I'm trying to find some cheap yet inflexible plastic to attach my driftwood to and I was wondering if anyone has ever tried using oak boards for this purpose. Oak is supposed to be safe from what I've read and since it's lumber it would have been kiln dried which would have dried it out like it would in nature, or so I assume. I know it's a strange idea but I'm wondering if this would actually work. Definitely easier to find an oak board or two at the lumber yard that trying to find plastic.
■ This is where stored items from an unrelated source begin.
-- ==== Sys2Proof/Laws/State.lean ====
section
/-! SUPPORT. What each update of the state leaves as it was, field by field and record by record, and what
reading a record back after a write gives. Each theorem of the first part is one simp rule per field. -/

namespace Sys2Proof.Machine.State

variable (s : State)

/-! ### What an update leaves as it was -/

@[simp] theorem setRule_fields (r : Nat) (v : Rule) :
    (s.setRule r v).pending = s.pending ∧ (s.setRule r v).idles = s.idles ∧
    (s.setRule r v).now = s.now ∧ (s.setRule r v).resetAsserted = s.resetAsserted ∧
    (s.setRule r v).pfailAsserted = s.pfailAsserted ∧ (s.setRule r v).safe = s.safe ∧
    (s.setRule r v).alert = s.alert ∧ (s.setRule r v).part = s.part ∧
    (s.setRule r v).scrubbing = s.scrubbing ∧ (s.setRule r v).scrubbed = s.scrubbed ∧
    (s.setRule r v).cfg = s.cfg ∧ (s.setRule r v).drains = s.drains ∧
    (s.setRule r v).tenants = s.tenants ∧ (s.setRule r v).reclaimMap = s.reclaimMap ∧
    (s.setRule r v).captures = s.captures ∧ (s.setRule r v).refusals = s.refusals ∧
    (s.setRule r v).accounts = s.accounts ∧ (s.setRule r v).free = s.free ∧
    (s.setRule r v).grants = s.grants ∧ (s.setRule r v).waiting = s.waiting ∧
    (s.setRule r v).frames = s.frames ∧ (s.setRule r v).freed = s.freed ∧
    (s.setRule r v).nextSeq = s.nextSeq ∧ (s.setRule r v).corrected = s.corrected ∧
    (s.setRule r v).uncorrectable = s.uncorrectable ∧ (s.setRule r v).sets = s.sets ∧
    (s.setRule r v).streams = s.streams ∧ (s.setRule r v).units = s.units ∧
    (s.setRule r v).stagedCounter = s.stagedCounter ∧ (s.setRule r v).slots = s.slots ∧
    (s.setRule r v).wheelPos = s.wheelPos ∧ (s.setRule r v).nextVisit = s.nextVisit ∧
    (s.setRule r v).lanes = s.lanes ∧ (s.setRule r v).faultList = s.faultList ∧
    (s.setRule r v).reportQueue = s.reportQueue ∧ (s.setRule r v).delivered = s.delivered ∧
    (s.setRule r v).flushes = s.flushes ∧ (s.setRule r v).flushOrder = s.flushOrder ∧
    (s.setRule r v).entryState = s.entryState ∧ (s.setRule r v).entryTime = s.entryTime ∧
    (s.setRule r v).drainCount = s.drainCount ∧ (s.setRule r v).events = s.events ∧
    (s.setRule r v).links = s.links :=
  ⟨rfl, rfl, rfl, rfl, rfl, rfl, rfl, rfl, rfl, rfl, rfl, rfl, rfl, rfl, rfl, rfl, rfl, rfl, rfl,
    rfl, rfl, rfl, rfl, rfl, rfl, rfl, rfl, rfl, rfl, rfl, rfl, rfl, rfl, rfl, rfl, rfl, rfl, rfl,
    rfl, rfl, rfl, rfl, rfl⟩

@[simp] theorem setTenant_fields (t : Nat) (v : Tenant) :
    (s.setTenant t v).pending = s.pending ∧ (s.setTenant t v).idles = s.idles ∧
    (s.setTenant t v).now = s.now ∧ (s.setTenant t v).resetAsserted = s.resetAsserted ∧
    (s.setTenant t v).pfailAsserted = s.pfailAsserted ∧ (s.setTenant t v).safe = s.safe ∧
    (s.setTenant t v).alert = s.alert ∧ (s.setTenant t v).part = s.part ∧
    (s.setTenant t v).scrubbing = s.scrubbing ∧ (s.setTenant t v).scrubbed = s.scrubbed ∧
    (s.setTenant t v).cfg = s.cfg ∧ (s.setTenant t v).drains = s.drains ∧
    (s.setTenant t v).rules = s.rules ∧ (s.setTenant t v).reclaimMap = s.reclaimMap ∧
    (s.setTenant t v).captures = s.captures ∧ (s.setTenant t v).refusals = s.refusals ∧
    (s.setTenant t v).accounts = s.accounts ∧ (s.setTenant t v).free = s.free ∧
    (s.setTenant t v).grants = s.grants ∧ (s.setTenant t v).waiting = s.waiting ∧
    (s.setTenant t v).frames = s.frames ∧ (s.setTenant t v).freed = s.freed ∧
    (s.setTenant t v).nextSeq = s.nextSeq ∧ (s.setTenant t v).corrected = s.corrected ∧
    (s.setTenant t v).uncorrectable = s.uncorrectable ∧ (s.setTenant t v).sets = s.sets ∧
    (s.setTenant t v).streams = s.streams ∧ (s.setTenant t v).units = s.units ∧
    (s.setTenant t v).stagedCounter = s.stagedCounter ∧ (s.setTenant t v).slots = s.slots ∧
    (s.setTenant t v).wheelPos = s.wheelPos ∧ (s.setTenant t v).nextVisit = s.nextVisit ∧
    (s.setTenant t v).lanes = s.lanes ∧ (s.setTenant t v).faultList = s.faultList ∧
    (s.setTenant t v).reportQueue = s.reportQueue ∧ (s.setTenant t v).delivered = s.delivered ∧
    (s.setTenant t v).flushes = s.flushes ∧ (s.setTenant t v).flushOrder = s.flushOrder ∧
    (s.setTenant t v).entryState = s.entryState ∧ (s.setTenant t v).entryTime = s.entryTime ∧
    (s.setTenant t v).drainCount = s.drainCount ∧ (s.setTenant t v).events = s.events ∧
    (s.setTenant t v).links = s.links :=
  ⟨rfl, rfl, rfl, rfl, rfl, rfl, rfl, rfl, rfl, rfl, rfl, rfl, rfl, rfl, rfl, rfl, rfl, rfl, rfl,
    rfl, rfl, rfl, rfl, rfl, rfl, rfl, rfl, rfl, rfl, rfl, rfl, rfl, rfl, rfl, rfl, rfl, rfl, rfl,
    rfl, rfl, rfl, rfl, rfl⟩

@[simp] theorem setAccount_fields (a : Nat) (v : Account) :
    (s.setAccount a v).pending = s.pending ∧ (s.setAccount a v).idles = s.idles ∧
    (s.setAccount a v).now = s.now ∧ (s.setAccount a v).resetAsserted = s.resetAsserted ∧
    (s.setAccount a v).pfailAsserted = s.pfailAsserted ∧ (s.setAccount a v).safe = s.safe ∧
    (s.setAccount a v).alert = s.alert ∧ (s.setAccount a v).part = s.part ∧
    (s.setAccount a v).scrubbing = s.scrubbing ∧ (s.setAccount a v).scrubbed = s.scrubbed ∧
    (s.setAccount a v).cfg = s.cfg ∧ (s.setAccount a v).drains = s.drains ∧
    (s.setAccount a v).rules = s.rules ∧ (s.setAccount a v).tenants = s.tenants ∧
    (s.setAccount a v).reclaimMap = s.reclaimMap ∧ (s.setAccount a v).captures = s.captures ∧
    (s.setAccount a v).refusals = s.refusals ∧ (s.setAccount a v).free = s.free ∧
    (s.setAccount a v).grants = s.grants ∧ (s.setAccount a v).waiting = s.waiting ∧
    (s.setAccount a v).frames = s.frames ∧ (s.setAccount a v).freed = s.freed ∧
    (s.setAccount a v).nextSeq = s.nextSeq ∧ (s.setAccount a v).corrected = s.corrected ∧
    (s.setAccount a v).uncorrectable = s.uncorrectable ∧ (s.setAccount a v).sets = s.sets ∧
    (s.setAccount a v).streams = s.streams ∧ (s.setAccount a v).units = s.units ∧
    (s.setAccount a v).stagedCounter = s.stagedCounter ∧ (s.setAccount a v).slots = s.slots ∧
    (s.setAccount a v).wheelPos = s.wheelPos ∧ (s.setAccount a v).nextVisit = s.nextVisit ∧
    (s.setAccount a v).lanes = s.lanes ∧ (s.setAccount a v).faultList = s.faultList ∧
    (s.setAccount a v).reportQueue = s.reportQueue ∧ (s.setAccount a v).delivered = s.delivered ∧
    (s.setAccount a v).flushes = s.flushes ∧ (s.setAccount a v).flushOrder = s.flushOrder ∧
    (s.setAccount a v).entryState = s.entryState ∧ (s.setAccount a v).entryTime = s.entryTime ∧
    (s.setAccount a v).drainCount = s.drainCount ∧ (s.setAccount a v).events = s.events ∧
    (s.setAccount a v).links = s.links :=
  ⟨rfl, rfl, rfl, rfl, rfl, rfl, rfl, rfl, rfl, rfl, rfl, rfl, rfl, rfl, rfl, rfl, rfl, rfl, rfl,
    rfl, rfl, rfl, rfl, rfl, rfl, rfl, rfl, rfl, rfl, rfl, rfl, rfl, rfl, rfl, rfl, rfl, rfl, rfl,
    rfl, rfl, rfl, rfl, rfl⟩

@[simp] theorem setGrant_fields (g : Nat) (v : Grant) :
    (s.setGrant g v).pending = s.pending ∧ (s.setGrant g v).idles = s.idles ∧
    (s.setGrant g v).now = s.now ∧ (s.setGrant g v).resetAsserted = s.resetAsserted ∧
    (s.setGrant g v).pfailAsserted = s.pfailAsserted ∧ (s.setGrant g v).safe = s.safe ∧
    (s.setGrant g v).alert = s.alert ∧ (s.setGrant g v).part = s.part ∧
    (s.setGrant g v).scrubbing = s.scrubbing ∧ (s.setGrant g v).scrubbed = s.scrubbed ∧
    (s.setGrant g v).cfg = s.cfg ∧ (s.setGrant g v).drains = s.drains ∧
    (s.setGrant g v).rules = s.rules ∧ (s.setGrant g v).tenants = s.tenants ∧
    (s.setGrant g v).reclaimMap = s.reclaimMap ∧ (s.setGrant g v).captures = s.captures ∧
    (s.setGrant g v).refusals = s.refusals ∧ (s.setGrant g v).accounts = s.accounts ∧
    (s.setGrant g v).free = s.free ∧ (s.setGrant g v).waiting = s.waiting ∧
    (s.setGrant g v).frames = s.frames ∧ (s.setGrant g v).freed = s.freed ∧
    (s.setGrant g v).nextSeq = s.nextSeq ∧ (s.setGrant g v).corrected = s.corrected ∧
    (s.setGrant g v).uncorrectable = s.uncorrectable ∧ (s.setGrant g v).sets = s.sets ∧
    (s.setGrant g v).streams = s.streams ∧ (s.setGrant g v).units = s.units ∧
    (s.setGrant g v).stagedCounter = s.stagedCounter ∧ (s.setGrant g v).slots = s.slots ∧
    (s.setGrant g v).wheelPos = s.wheelPos ∧ (s.setGrant g v).nextVisit = s.nextVisit ∧
    (s.setGrant g v).lanes = s.lanes ∧ (s.setGrant g v).faultList = s.faultList ∧
    (s.setGrant g v).reportQueue = s.reportQueue ∧ (s.setGrant g v).delivered = s.delivered ∧
    (s.setGrant g v).flushes = s.flushes ∧ (s.setGrant g v).flushOrder = s.flushOrder ∧
    (s.setGrant g v).entryState = s.entryState ∧ (s.setGrant g v).entryTime = s.entryTime ∧
    (s.setGrant g v).drainCount = s.drainCount ∧ (s.setGrant g v).events = s.events ∧
    (s.setGrant g v).links = s.links :=
  ⟨rfl, rfl, rfl, rfl, rfl, rfl, rfl, rfl, rfl, rfl, rfl, rfl, rfl, rfl, rfl, rfl, rfl, rfl, rfl,
    rfl, rfl, rfl, rfl, rfl, rfl, rfl, rfl, rfl, rfl, rfl, rfl, rfl, rfl, rfl, rfl, rfl, rfl, rfl,
    rfl, rfl, rfl, rfl, rfl⟩

@[simp] theorem clearGrant_fields (g : Nat) :
    (s.clearGrant g).pending = s.pending ∧ (s.clearGrant g).idles = s.idles ∧
    (s.clearGrant g).now = s.now ∧ (s.clearGrant g).resetAsserted = s.resetAsserted ∧
    (s.clearGrant g).pfailAsserted = s.pfailAsserted ∧ (s.clearGrant g).safe = s.safe ∧
    (s.clearGrant g).alert = s.alert ∧ (s.clearGrant g).part = s.part ∧
    (s.clearGrant g).scrubbing = s.scrubbing ∧ (s.clearGrant g).scrubbed = s.scrubbed ∧
    (s.clearGrant g).cfg = s.cfg ∧ (s.clearGrant g).drains = s.drains ∧
    (s.clearGrant g).rules = s.rules ∧ (s.clearGrant g).tenants = s.tenants ∧
    (s.clearGrant g).reclaimMap = s.reclaimMap ∧ (s.clearGrant g).captures = s.captures ∧
    (s.clearGrant g).refusals = s.refusals ∧ (s.clearGrant g).accounts = s.accounts ∧
    (s.clearGrant g).free = s.free ∧ (s.clearGrant g).waiting = s.waiting ∧
    (s.clearGrant g).frames = s.frames ∧ (s.clearGrant g).freed = s.freed ∧
    (s.clearGrant g).nextSeq = s.nextSeq ∧ (s.clearGrant g).corrected = s.corrected ∧
    (s.clearGrant g).uncorrectable = s.uncorrectable ∧ (s.clearGrant g).sets = s.sets ∧
    (s.clearGrant g).streams = s.streams ∧ (s.clearGrant g).units = s.units ∧
    (s.clearGrant g).stagedCounter = s.stagedCounter ∧ (s.clearGrant g).slots = s.slots ∧
    (s.clearGrant g).wheelPos = s.wheelPos ∧ (s.clearGrant g).nextVisit = s.nextVisit ∧
    (s.clearGrant g).lanes = s.lanes ∧ (s.clearGrant g).faultList = s.faultList ∧
    (s.clearGrant g).reportQueue = s.reportQueue ∧ (s.clearGrant g).delivered = s.delivered ∧
    (s.clearGrant g).flushes = s.flushes ∧ (s.clearGrant g).flushOrder = s.flushOrder ∧
    (s.clearGrant g).entryState = s.entryState ∧ (s.clearGrant g).entryTime = s.entryTime ∧
    (s.clearGrant g).drainCount = s.drainCount ∧ (s.clearGrant g).events = s.events ∧
    (s.clearGrant g).links = s.links :=
  ⟨rfl, rfl, rfl, rfl, rfl, rfl, rfl, rfl, rfl, rfl, rfl, rfl, rfl, rfl, rfl, rfl, rfl, rfl, rfl,
    rfl, rfl, rfl, rfl, rfl, rfl, rfl, rfl, rfl, rfl, rfl, rfl, rfl, rfl, rfl, rfl, rfl, rfl, rfl,
    rfl, rfl, rfl, rfl, rfl⟩

@[simp] theorem setFrame_fields (f : Nat) (v : Frame) :
    (s.setFrame f v).pending = s.pending ∧ (s.setFrame f v).idles = s.idles ∧
    (s.setFrame f v).now = s.now ∧ (s.setFrame f v).resetAsserted = s.resetAsserted ∧
    (s.setFrame f v).pfailAsserted = s.pfailAsserted ∧ (s.setFrame f v).safe = s.safe ∧
    (s.setFrame f v).alert = s.alert ∧ (s.setFrame f v).part = s.part ∧
    (s.setFrame f v).scrubbing = s.scrubbing ∧ (s.setFrame f v).scrubbed = s.scrubbed ∧
    (s.setFrame f v).cfg = s.cfg ∧ (s.setFrame f v).drains = s.drains ∧
    (s.setFrame f v).rules = s.rules ∧ (s.setFrame f v).tenants = s.tenants ∧
    (s.setFrame f v).reclaimMap = s.reclaimMap ∧ (s.setFrame f v).captures = s.captures ∧
    (s.setFrame f v).refusals = s.refusals ∧ (s.setFrame f v).accounts = s.accounts ∧
    (s.setFrame f v).free = s.free ∧ (s.setFrame f v).grants = s.grants ∧
    (s.setFrame f v).waiting = s.waiting ∧ (s.setFrame f v).freed = s.freed ∧
    (s.setFrame f v).nextSeq = s.nextSeq ∧ (s.setFrame f v).corrected = s.corrected ∧
    (s.setFrame f v).uncorrectable = s.uncorrectable ∧ (s.setFrame f v).sets = s.sets ∧
    (s.setFrame f v).streams = s.streams ∧ (s.setFrame f v).units = s.units ∧
    (s.setFrame f v).stagedCounter = s.stagedCounter ∧ (s.setFrame f v).slots = s.slots ∧
    (s.setFrame f v).wheelPos = s.wheelPos ∧ (s.setFrame f v).nextVisit = s.nextVisit ∧
    (s.setFrame f v).lanes = s.lanes ∧ (s.setFrame f v).faultList = s.faultList ∧
    (s.setFrame f v).reportQueue = s.reportQueue ∧ (s.setFrame f v).delivered = s.delivered ∧
    (s.setFrame f v).flushes = s.flushes ∧ (s.setFrame f v).flushOrder = s.flushOrder ∧
    (s.setFrame f v).entryState = s.entryState ∧ (s.setFrame f v).entryTime = s.entryTime ∧
    (s.setFrame f v).drainCount = s.drainCount ∧ (s.setFrame f v).events = s.events ∧
    (s.setFrame f v).links = s.links :=
  ⟨rfl, rfl, rfl, rfl, rfl, rfl, rfl, rfl, rfl, rfl, rfl, rfl, rfl, rfl, rfl, rfl, rfl, rfl, rfl,
    rfl, rfl, rfl, rfl, rfl, rfl, rfl, rfl, rfl, rfl, rfl, rfl, rfl, rfl, rfl, rfl, rfl, rfl, rfl,
    rfl, rfl, rfl, rfl, rfl⟩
Any input, comments, etc are highly appreciated.

Thanks,
Harry


----------



## carl (Feb 11, 2010)

If you need flat pvc plastic, JJ Downs has it by the sheet or they have a rack of off cuts that they will sell you a piece from, oak boards should be fine, you're going to need rocks to keep it from floating and some activated carbon if you water turns brown


----------



## BillD (Jun 5, 2006)

Why not use a piece of slate tile?


----------



## planter (Jun 9, 2008)

How big and how thick of a sheet (s) are you looking for?


----------



## Harry Muscle (Mar 21, 2007)

planter said:


> How big and how thick of a sheet (s) are you looking for?


Ideally something around 15" by 30". I've used thin plastic before and the warping becomes a pain so if I go with plastic again I'm looking for something that doesn't flex, probably around 1/2" thick would be my guess.

Thanks,
Harry


----------



## planter (Jun 9, 2008)

I might be able to help you we use pvc sheeting at work. If I find an off cut that size I'll let you know. We have sheets that range from 1/8 to 5/8 thick. Free of course


----------



## Harry Muscle (Mar 21, 2007)

planter said:


> I might be able to help you we use pvc sheeting at work. If I find an off cut that size I'll let you know. We have sheets that range from 1/8 to 5/8 thick. Free of course


That would be awesome. Thank you.

Harry


----------